@[simp] theorem inc_pending (a : Nat) : (inc s a).pending = s.pending := rfl
@[simp] theorem inc_time (a : Nat) : (inc s a).time = s.time := rfl
@[simp] theorem inc_mem (a : Nat) : (inc s a).mem = s.mem := rfl
@[simp] theorem inc_tags (a : Nat) : (inc s a).tags = s.tags := rfl
@[simp] theorem inc_somEve (a : Nat) : (inc s a).somEve = s.somEve := rfl
@[simp] theorem inc_queues (a : Nat) : (inc s a).queues = s.queues := rfl
@[simp] theorem inc_pool (a : Nat) : (inc s a).pool = s.pool := rfl
@[simp] theorem inc_gens (a : Nat) : (inc s a).gens = s.gens := rfl
@[simp] theorem inc_genOrder (a : Nat) : (inc s a).genOrder = s.genOrder := rfl
@[simp] theorem inc_flags (a : Nat) : (inc s a).flags = s.flags := rfl
@[simp] theorem inc_held (a : Nat) : (inc s a).held = s.held := rfl
@[simp] theorem inc_fwl (a : Nat) : (inc s a).fwl = s.fwl := rfl
@[simp] theorem inc_units (a : Nat) : (inc s a).units = s.units := rfl
@[simp] theorem inc_diary (a : Nat) : (inc s a).diary = s.diary := rfl
@[simp] theorem inc_firm (a : Nat) : (inc s a).firm = s.firm := rfl
@[simp] theorem inc_health (a : Nat) : (inc s a).health = s.health := rfl
@[simp] theorem inc_boxes (a : Nat) : (inc s a).boxes = s.boxes := rfl
@[simp] theorem inc_power (a : Nat) : (inc s a).power = s.power := rfl
@[simp] theorem inc_vigil (a : Nat) : (inc s a).vigil = s.vigil := rfl
@[simp] theorem inc_clock (a : Nat) : (inc s a).clock = s.clock := rfl
@[simp] theorem inc_cls (a : Nat) : (inc s a).cls = s.cls := rfl
@[simp] theorem inc_pins (a : Nat) : (inc s a).pins = s.pins := rfl
@[simp] theorem inc_fld (a : Nat) : (inc s a).fld = s.fld := rfl
@[simp] theorem inc_hif (a : Nat) : (inc s a).hif = s.hif := rfl
@[simp] theorem inc_graphs (a : Nat) : (inc s a).graphs = s.graphs := rfl
@[simp] theorem inc_seqs (a : Nat) : (inc s a).seqs = s.seqs := rfl
@[simp] theorem inc_ctxs (a : Nat) : (inc s a).ctxs = s.ctxs := rfl
@[simp] theorem inc_banks (a : Nat) : (inc s a).banks = s.banks := rfl
@[simp] theorem inc_sched (a : Nat) : (inc s a).sched = s.sched := rfl
@[simp] theorem inc_ptags (a : Nat) : (inc s a).ptags = s.ptags := rfl
@[simp] theorem inc_nstat (a : Nat) : (inc s a).nstat = s.nstat := rfl
@[simp] theorem inc_dmaHalt (a : Nat) : (inc s a).dmaHalt = s.dmaHalt := rfl
@[simp] theorem inc_dmaLatch (a : Nat) : (inc s a).dmaLatch = s.dmaLatch := rfl
@[simp] theorem inc_dmaLast (a : Nat) : (inc s a).dmaLast = s.dmaLast := rfl
@[simp] theorem inc_memBad (a : Nat) : (inc s a).memBad = s.memBad := rfl
@[simp] theorem inc_hostReads (a : Nat) : (inc s a).hostReads = s.hostReads := rfl
@[simp] theorem inc_flowWait (a : Nat) : (inc s a).flowWait = s.flowWait := rfl
@[simp] theorem inc_admits (a : Nat) : (inc s a).admits = s.admits := rfl
@[simp] theorem inc_resident (a : Nat) : (inc s a).resident = s.resident := rfl
@[simp] theorem inc_pipes (a : Nat) : (inc s a).pipes = s.pipes := rfl
@[simp] theorem inc_fsync (a : Nat) : (inc s a).fsync = s.fsync := rfl
@[simp] theorem inc_ibi (a : Nat) : (inc s a).ibi = s.ibi := rfl
@[simp] theorem inc_scm (a : Nat) : (inc s a).scm = s.scm := rfl
@[simp] theorem inc_chk (a : Nat) : (inc s a).chk = s.chk := rfl
@[simp] theorem inc_cdc (a : Nat) : (inc s a).cdc = s.cdc := rfl
@[simp] theorem inc_tcs (a : Nat) : (inc s a).tcs = s.tcs := rfl
@[simp] theorem inc_tables (a : Nat) : (inc s a).tables = s.tables := rfl
@[simp] theorem inc_gthPairs (a : Nat) : (inc s a).gthPairs = s.gthPairs := rfl
@[simp] theorem inc_gthBusy (a : Nat) : (inc s a).gthBusy = s.gthBusy := rfl
@[simp] theorem inc_gthAhead (a : Nat) : (inc s a).gthAhead = s.gthAhead := rfl
@[simp] theorem inc_uses (a : Nat) : (inc s a).uses = s.uses := rfl
@[simp] theorem inc_out (a : Nat) : (inc s a).out = s.out := rfl

@[simp] theorem incBy_pending (a n : Nat) : (incBy s a n).pending = s.pending := rfl
@[simp] theorem incBy_time (a n : Nat) : (incBy s a n).time = s.time := rfl
@[simp] theorem incBy_mem (a n : Nat) : (incBy s a n).mem = s.mem := rfl
@[simp] theorem incBy_tags (a n : Nat) : (incBy s a n).tags = s.tags := rfl
@[simp] theorem incBy_somEve (a n : Nat) : (incBy s a n).somEve = s.somEve := rfl
@[simp] theorem incBy_queues (a n : Nat) : (incBy s a n).queues = s.queues := rfl
@[simp] theorem incBy_pool (a n : Nat) : (incBy s a n).pool = s.pool := rfl
@[simp] theorem incBy_gens (a n : Nat) : (incBy s a n).gens = s.gens := rfl
@[simp] theorem incBy_genOrder (a n : Nat) : (incBy s a n).genOrder = s.genOrder := rfl
@[simp] theorem incBy_flags (a n : Nat) : (incBy s a n).flags = s.flags := rfl
@[simp] theorem incBy_held (a n : Nat) : (incBy s a n).held = s.held := rfl
@[simp] theorem incBy_fwl (a n : Nat) : (incBy s a n).fwl = s.fwl := rfl
@[simp] theorem incBy_units (a n : Nat) : (incBy s a n).units = s.units := rfl
@[simp] theorem incBy_diary (a n : Nat) : (incBy s a n).diary = s.diary := rfl
@[simp] theorem incBy_firm (a n : Nat) : (incBy s a n).firm = s.firm := rfl
@[simp] theorem incBy_health (a n : Nat) : (incBy s a n).health = s.health := rfl
@[simp] theorem incBy_boxes (a n : Nat) : (incBy s a n).boxes = s.boxes := rfl
@[simp] theorem incBy_power (a n : Nat) : (incBy s a n).power = s.power := rfl
@[simp] theorem incBy_vigil (a n : Nat) : (incBy s a n).vigil = s.vigil := rfl
@[simp] theorem incBy_clock (a n : Nat) : (incBy s a n).clock = s.clock := rfl
@[simp] theorem incBy_cls (a n : Nat) : (incBy s a n).cls = s.cls := rfl
@[simp] theorem incBy_pins (a n : Nat) : (incBy s a n).pins = s.pins := rfl
@[simp] theorem incBy_fld (a n : Nat) : (incBy s a n).fld = s.fld := rfl
@[simp] theorem incBy_hif (a n : Nat) : (incBy s a n).hif = s.hif := rfl
@[simp] theorem incBy_graphs (a n : Nat) : (incBy s a n).graphs = s.graphs := rfl
@[simp] theorem incBy_seqs (a n : Nat) : (incBy s a n).seqs = s.seqs := rfl
@[simp] theorem incBy_ctxs (a n : Nat) : (incBy s a n).ctxs = s.ctxs := rfl
@[simp] theorem incBy_banks (a n : Nat) : (incBy s a n).banks = s.banks := rfl
@[simp] theorem incBy_sched (a n : Nat) : (incBy s a n).sched = s.sched := rfl
@[simp] theorem incBy_ptags (a n : Nat) : (incBy s a n).ptags = s.ptags := rfl
@[simp] theorem incBy_nstat (a n : Nat) : (incBy s a n).nstat = s.nstat := rfl
@[simp] theorem incBy_dmaHalt (a n : Nat) : (incBy s a n).dmaHalt = s.dmaHalt := rfl
@[simp] theorem incBy_dmaLatch (a n : Nat) : (incBy s a n).dmaLatch = s.dmaLatch := rfl
@[simp] theorem incBy_dmaLast (a n : Nat) : (incBy s a n).dmaLast = s.dmaLast := rfl
@[simp] theorem incBy_memBad (a n : Nat) : (incBy s a n).memBad = s.memBad := rfl
@[simp] theorem incBy_hostReads (a n : Nat) : (incBy s a n).hostReads = s.hostReads := rfl
@[simp] theorem incBy_flowWait (a n : Nat) : (incBy s a n).flowWait = s.flowWait := rfl
@[simp] theorem incBy_admits (a n : Nat) : (incBy s a n).admits = s.admits := rfl
@[simp] theorem incBy_resident (a n : Nat) : (incBy s a n).resident = s.resident := rfl
@[simp] theorem incBy_pipes (a n : Nat) : (incBy s a n).pipes = s.pipes := rfl
@[simp] theorem incBy_fsync (a n : Nat) : (incBy s a n).fsync = s.fsync := rfl
@[simp] theorem incBy_ibi (a n : Nat) : (incBy s a n).ibi = s.ibi := rfl
@[simp] theorem incBy_scm (a n : Nat) : (incBy s a n).scm = s.scm := rfl
@[simp] theorem incBy_chk (a n : Nat) : (incBy s a n).chk = s.chk := rfl
@[simp] theorem incBy_cdc (a n : Nat) : (incBy s a n).cdc = s.cdc := rfl
@[simp] theorem incBy_tcs (a n : Nat) : (incBy s a n).tcs = s.tcs := rfl
@[simp] theorem incBy_tables (a n : Nat) : (incBy s a n).tables = s.tables := rfl
@[simp] theorem incBy_gthPairs (a n : Nat) : (incBy s a n).gthPairs = s.gthPairs := rfl
@[simp] theorem incBy_gthBusy (a n : Nat) : (incBy s a n).gthBusy = s.gthBusy := rfl
@[simp] theorem incBy_gthAhead (a n : Nat) : (incBy s a n).gthAhead = s.gthAhead := rfl
@[simp] theorem incBy_uses (a n : Nat) : (incBy s a n).uses = s.uses := rfl
@[simp] theorem incBy_out (a n : Nat) : (incBy s a n).out = s.out := rfl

= = =

# Assignment:
Quote the data above verbatim from its first line to the line that includes "a).tags = s.tags := rfl", with both boundary lines retained.

# Exercise answer:
@[simp] theorem inc_pending (a : Nat) : (inc s a).pending = s.pending := rfl
@[simp] theorem inc_time (a : Nat) : (inc s a).time = s.time := rfl
@[simp] theorem inc_mem (a : Nat) : (inc s a).mem = s.mem := rfl
@[simp] theorem inc_tags (a : Nat) : (inc s a).tags = s.tags := rfl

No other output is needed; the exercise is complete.